No problem, and congratulations, after a moment of work, you have succeeded. The advices of @lfabname are well explained.

Finally rooted. What a fun one! This was the first time I attempted a new box that didn’t have many hints, but that turned out to be an experience.

got the vhosts after the s**i aaaaand im stuck. What am i missing here ? i enumerated everything. any hints ?

@awkward said:
got the vhosts after the s**i aaaaand im stuck. What am i missing here ? i enumerated everything. any hints ?

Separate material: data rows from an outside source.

/-- R98: while `Unsynchronized` every completed byte is tested, whatever the cursor is: a sync value is emitted with
`SyncAcquired`, and any other byte is rejected with `ByteRejected` and nothing emitted. So the only byte that can be emitted
is a sync value, as byte 0 of a packet; and the cursor is not consulted. -/
def Obligations.HuntingEmitsOnlySyncValues : Prop :=
  (∀ (m : Masks) (x : Sample) (s : State) (b : Byte), s.sync = .unsynchronized → s.strobe = .asserted →
    crx m x = false → s.cnt = 7 → b = shiftIn s.acc (drx m x) →
    ∃ t, takeSample m x s = .next t ∧
      (IsSyncValue b → t.out.outValid = true ∧ t.out.outByte = b ∧ t.out.evAcq = true ∧ t.out.evRej = false ∧
        t.bytes = s.bytes ++ [b]) ∧
      (¬ IsSyncValue b → t.out.outValid = false ∧ t.out.evAcq = false ∧ t.out.evRej = true ∧ t.bytes = s.bytes)) ∧
  (∀ (m : Masks) (x : Sample) (s t : State), s.sync = .unsynchronized → takeSample m x s = .next t →
    t.bytes = s.bytes ∨ ∃ b, IsSyncValue b ∧ t.bytes = s.bytes ++ [b] ∧ t.cur = 1 ∧ t.sync = .synchronized) ∧
  ∀ (m : Masks) (x : Sample) (c : Cursor) (s t u : State), s.sync = .unsynchronized →
    takeSample m x s = .next t → takeSample m x (s.setCur c) = .next u →
    u.out = t.out ∧ u.bytes = t.bytes ∧ u.events = t.events ∧ u.sync = t.sync ∧ u.acc = t.acc ∧ u.cnt = t.cnt ∧
    u.strobe = t.strobe

/-- R11, R74: after a Sample `STROBE` is the CRX level of that Sample. -/
def Obligations.StrobeFollowsCrx : Prop :=
  ∀ (m : Masks) (x : Sample) (s : State), ∃ t, takeSample m x s = .next t ∧
    (t.strobe = .asserted ↔ crx m x = true)

/-- R36: the same Sample (or any with the same CRX level) at once again changes no register and sends nothing. -/
def Obligations.RepeatedSampleDoesNothing : Prop :=
  ∀ (m : Masks) (x y : Sample) (s t : State), crx m y = crx m x → takeSample m x s = .next t →
    takeSample m y t = .next { t with out := OutRec.none }

/-- R51, R56, R59: the bits of a Sample outside the two masks are ignored by the step. -/
def Obligations.UnusedSampleBitsAreIgnored : Prop :=
  ∀ (s : State) (x : Sample) (r v : Bool) (rest : List Cycle),
    step { s with input := ⟨r, v, x⟩ :: rest } = step { s with input := ⟨r, v, x &&& 0x03⟩ :: rest }

/-- R34, R57: after any step from any state the output record is one of the kinds that can occur, and the event bits are
0, 1, 4 or 6. -/
def Obligations.OnlySixKindsOfRecord : Prop :=
  ∀ s t : State, step s = .next t →
    t.out.Legal ∧ (t.out.ev = 0b000 ∨ t.out.ev = 0b001 ∨ t.out.ev = 0b100 ∨ t.out.ev = 0b110)

/-! ## The whole machine -/

/-- R21 lines 3 and 4, R111: every step keeps `ACC < 2^CNT` and `CUR = 0` while `Unsynchronized`, whatever the input
signals are. -/
def Obligations.StepKeepsInvariant : Prop :=
  ∀ s t : State, s.Inv → step s = .next t → t.Inv

/-- R42, R56, R110: the step is total: no state and no Sample stops the decoder. -/
def Obligations.StepAlwaysAnswersNext : Prop :=
  ∀ s : State, ∃ t, step s = .next t

/-- R33, R34, R38: a step adds to the two output streams exactly what its record says, at the end, and changes nothing
already sent. The order of two events of one step is the spec's D11 (log entry 7). -/
def Obligations.StreamsGrowByTheRecord : Prop :=
  ∀ s t : State, step s = .next t →
    t.bytes = s.bytes ++ t.out.byteList ∧ t.events = s.events ++ t.out.eventList

/-- R10, R23, R114: the decoder never reads its output back: two states that differ only in the streams sent and the
latest record step to the same registers and the same record. And the Samples are a parameter of the decoder, not its
state: fed the same Samples, two states with the same five registers end with the same five registers and send the same
records, whatever cycles are pending and whatever was sent before, and the pending cycles are left as they were. -/
def Obligations.StepReadsOnlyRegistersAndInput : Prop :=
  (∀ s s' t t' : State, State.SameInputs s s' → step s = .next t → step s' = .next t' →
    State.SameInputs t t' ∧ t.out = t'.out) ∧
  ∀ (m : Masks) (xs : List Sample) (s s' t t' : State) (rs rs' : List OutRec), s.toDecoder = s'.toDecoder →
    feed m xs s = .next (t, rs) → feed m xs s' = .next (t', rs') →
    t.toDecoder = t'.toDecoder ∧ rs = rs' ∧ t.input = s.input ∧ t'.input = s'.input
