/-- `LOSE` is the one byte-level operation that loses sync, at a packet boundary and with a rejection. -/
theorem ByteStep.evLost_iff {b : Byte} {s t : State} (h : ByteStep b s t) :
    (t.out.evLost = true ↔ s.sync = .synchronized ∧ t.sync = .unsynchronized) ∧
    (t.out.evLost = true → s.cur = 0 ∧ t.out.evRej = true) := by
  cases h with
  | payload hs hc => simp [hs, OutRec.none]
  | acquire hs hb => simp [OutRec.raise, OutRec.none]
  | confirm hs hc hb => simp [OutRec.none]
  | lose hs hc hb => exact ⟨iff_of_true rfl ⟨hs, rfl⟩, fun _ => ⟨Fin.ext hc, rfl⟩⟩
  | slide hs hb => simp [hs, OutRec.raise, OutRec.none]

/-- Settles O32: without a completed byte `SYNC` stays and no event is sent; else it is `ByteStep.evLost_iff`. -/
theorem syncLostExactlyOnLoss : Obligations.SyncLostExactlyOnLoss := by
  refine ⟨fun m x s t h => ?_, fun b s t h => ?_⟩
  · rcases (sampleStep_of_takeSample h).silent_or_completesByte with ⟨-, ⟨hout, -, -⟩, hsync⟩ | ⟨-, hb⟩
    · rw [hout, hsync]
      cases s.sync <;> simp [OutRec.none]
    · exact hb.evLost_iff
  · cases h
    rfl

/-! ## The software wrapper (60_exceptions.md R137) -/

/-- Settles O59: the wrapper faults without a buffer or where its range test fails, and feeds where it holds. -/
theorem malformedFeedCallsAreRejected : Obligations.MalformedFeedCallsAreRejected := by
  refine ⟨fun m n s => rfl, fun m xs n s h => if_neg ?_, fun m xs n s h => if_pos ?_⟩ <;> omega

end Sys2Proof.Machine

/-! # Proofs: reset and the signal interface

What one cycle with `rst = 1` and one cycle without a Sample do (70_reset_and_hazards.md R150, R153), then the step that
takes such a cycle from the queue. -/

namespace Sys2Proof.Machine

/-! ## One cycle with `rst`, and one without a Sample -/

/-- `rst` wins: neither `in_valid` nor the Sample is read. -/
theorem runCycle_of_rst (m : Masks) {c : Cycle} (s : State) (hrst : c.rst = true) :
    runCycle m c s = .next s.applyReset :=
  if_pos hrst

theorem runCycle_of_not_inValid (m : Masks) {c : Cycle} (s : State) (hrst : c.rst = false) (hvalid : c.inValid = false) :
    runCycle m c s = .next s.clearOut := by
  simp [runCycle, hrst, hvalid]

/-! ## The step that takes the cycle -/

theorem step_of_input_eq_cons {s : State} {c : Cycle} {rest : List Cycle} (h : s.input = c :: rest) :
    step s = runCycle Config.masks c { s with input := rest } := by
  rw [← step_cons, ← h]

/-- Without a pending cycle the step is an idle cycle (log entry 4). -/
theorem step_of_input_eq_nil {s : State} (h : s.input = []) : step s = runCycle Config.masks Cycle.idle s := by
  rw [step, stepWith, h]

/-- Settles O12: the cycle is taken from the queue, and `applyReset` keeps the queue and both streams. -/
theorem stepOnRstResetsTheRegisters : Obligations.StepOnRstResetsTheRegisters := by
  intro s v x rest hinput
  rw [step_of_input_eq_cons hinput, runCycle_of_rst _ _ rfl]
  rfl

/-- Settles O13: a cycle without a Sample only clears the output record, and an empty queue stands for such a cycle. -/
theorem stepWithoutSampleHolds : Obligations.StepWithoutSampleHolds := by
  refine ⟨fun s x rest hinput => ?_, fun s hinput => ?_⟩
  · rw [step_of_input_eq_cons hinput, runCycle_of_not_inValid _ _ rfl rfl, State.clearOut]
  · rw [step_of_input_eq_nil hinput, runCycle_of_not_inValid _ _ rfl rfl, State.clearOut]

end Sys2Proof.Machine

You didn’t enumerate everything, go back and do your basic steps again

This is one old-school style HTB box! Reminded me of some of the classic early nix boxes that were released, such as popcorn, beep and cronos, for some reason. It would be a good practice box for those preparing for the OSCP exam as well. Great job @ompamo - I can tell a fair bit of effort went into creating this one. Cheers and I hope you make more.

Wow, finally rooted after three days of intense work and learning. Hardest box I’ve ever done, had to pull on bits of knowledge from just about every box I’ve done so far.

Incredibly cool box and had a ton of fun doing it. @ompamo you did an absolutely fantastic job. Look forward to your future boxes.

Also gotta say thanks to @Jacker31 for the hints and emotional support ■■■■.

Staring this stupid insect in the eyes right now… I’m in, but need some clarity. Any nudges?